FTC Issues $150 Million Fine For Targeting Ads Based on Users’ Account Security Information
The Federal Trade Commission (FTC) and Department of Justice (DOJ) recently ordered Twitter to pay $150 million for violating a 2011 FTC order that prohibited the company from misrepresenting its privacy and data security practices. In addition to the lofty fine, the proposed order bans Twitter from profiting from the deceptively collected data.
The FTC Order
The DOJ’s Complaint
According to the DOJ complaint, Twitter has been violating the FTC order since 2014 by allowing advertisers to use account security data for marketing purposes. Specifically, from 2014 to 2019, almost 150 million users provided personal information under the impression that they were doing so to secure their accounts. Instead of using the information solely for account security purposes, as disclosed to users, the social media giant allowed advertisers to target “specific ads to specific consumers by matching the information with data they already had or obtained from data brokers” in violation of their standing FTC order.
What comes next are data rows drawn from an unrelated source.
/-! ## System -/

theorem test_spawn_meets : (on .s sTask).curCore.filling = [] ∧ (sTask.st .v).phase = .halted ∧ (sTask.st .s).phase ≠ .halted
    ∧ ((coded 1 .s sTask).curCore.parcel 4).toNat / 2 ^ 14 = 3 ∧ ((coded 1 .s sTask).curCore.parcel 4).toNat / 2 ^ 12 % 4 = Stream.v.code
    ∧ ((coded 0 .s sTask).curCore.parcel 4).toNat / 2 ^ 12 % 4 = Stream.s.code ∧ ((coded 0 .s sTask).curCore.parcel 2).toNat / 2 ^ 14 ≠ 3
    ∧ (coded 1 .s sTask).curSt.pc.toNat + (2 : BitVec 22).toInt = 4 := by decide
theorem test_fork_meets : Reaches (paged .coh (on .s sTask)) sTask (sTask.src (.s 4)) 32 .read (page .coh) 0x10000
    ∧ Reaches (paged .priv (on .s sTask)) sTask (sTask.src (.s 4)) 64 .read (page .priv) 0x10000
    ∧ heldBack (paged .coh (on .s sTask)) sTask true = false ∧ lineOf 0x10000 ∉ ((released (paged .coh (on .s sTask)) sTask (some .dev)).settle (fun r => r.pa = 0x10000)).poison :=
  ⟨⟨rfl, rfl, by decide, by decide, by decide⟩, ⟨rfl, rfl, by decide, by decide, by decide⟩, by decide, by decide⟩
def emptyNq : NQueue := { window := 0, rate := 1, ip := 0, port := 0, vals := [], dropped := 0, dropSince := none, sent := (0, 0) }
def withNq (s : State) : State := { paged .coh s with pavs := [(0, { pav0 with nqs := [(7, emptyNq)] })] }
theorem test_hnotify_meets : sTask.ready [.s 5, .s 4] = true ∧ (sTask.src (.s 5)).toNat = 7 ∧ releaseReady (withNq (on .s sTask)) sTask .sys = true
    ∧ (withNq (on .s sTask)).pav? 0 = some { pav0 with nqs := [(7, emptyNq)] } ∧ mfind 7 [(7, emptyNq)] = some emptyNq ∧ emptyNq.vals.length < 256
    ∧ mfind 7 pav0.nqs = none := by decide

/-- A device that is node n, whose port 15 leads to node 2. -/
def noded (n : BitVec 16) (s : State) : State := { s with dev := { s.dev with node := some n, nodes := [(2, 0x8000)] } }
/-- A global address: pavilion 3 of node 2, window offset 1000 hex in S4; bit 59 set in S5. -/
def gTask : Task := { inBlock .s [0, 0, 0] with s := [(4, 0x0030002000001000), (5, 0x0800000000000000), (6, 0x0030002000001001)] }
theorem test_remote_meets : (gTask.src (.s 4)).toNat < 2 ^ 59 ∧ (gTask.src (.s 4)).toNat % 8 = 0
    ∧ (gTask.src (.s 4)).toNat / 2 ^ 36 % 2 ^ 16 = 2 ∧ routeFor (released (noded 2 (on .s gTask)) gTask (some .sys)) gTask.pav 2 0x1000 = .here
    ∧ routeFor (released (noded 2 (on .s gTask)) gTask (some .sys)) 128 2 0x1000 = .fail fRemoteFault
    ∧ 2 ^ 59 ≤ (gTask.src (.s 5)).toNat ∧ (gTask.src (.s 6)).toNat % 4 ≠ 0 ∧ gTask.ready [.s 4, .s 5, .s 6] = true ∧ gTask.canPend = true := by decide
theorem test_remote_out_meets : routeFor (released (noded 1 (on .s gTask)) gTask (some .sys)) gTask.pav 2 0x1000 = .out 15 := by decide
To that end, the FTC ordered Twitter to pay a $150 million penalty. The proposed order prohibits Twitter from profiting from deceptively collected data and also advocates for multi-factor authentication methods that do not require users to provide their telephone numbers, limits employee access to users’ personal information, and requires comprehensive privacy and information security program.
As this case demonstrates, businesses must only process personal data for the purposes for which the data was collected and take care to avoid using data in manners not expected by a consumer. Several US state privacy laws now explicitly state that businesses shall not process personal data for purposes that are not reasonably necessary to or compatible with the specified purposes for which the personal data is processed unless the business first obtains the data subject’s consent. Companies should pay special attention to their data practices, and how they handle personal information, and ensure that these practices align with their privacy policies.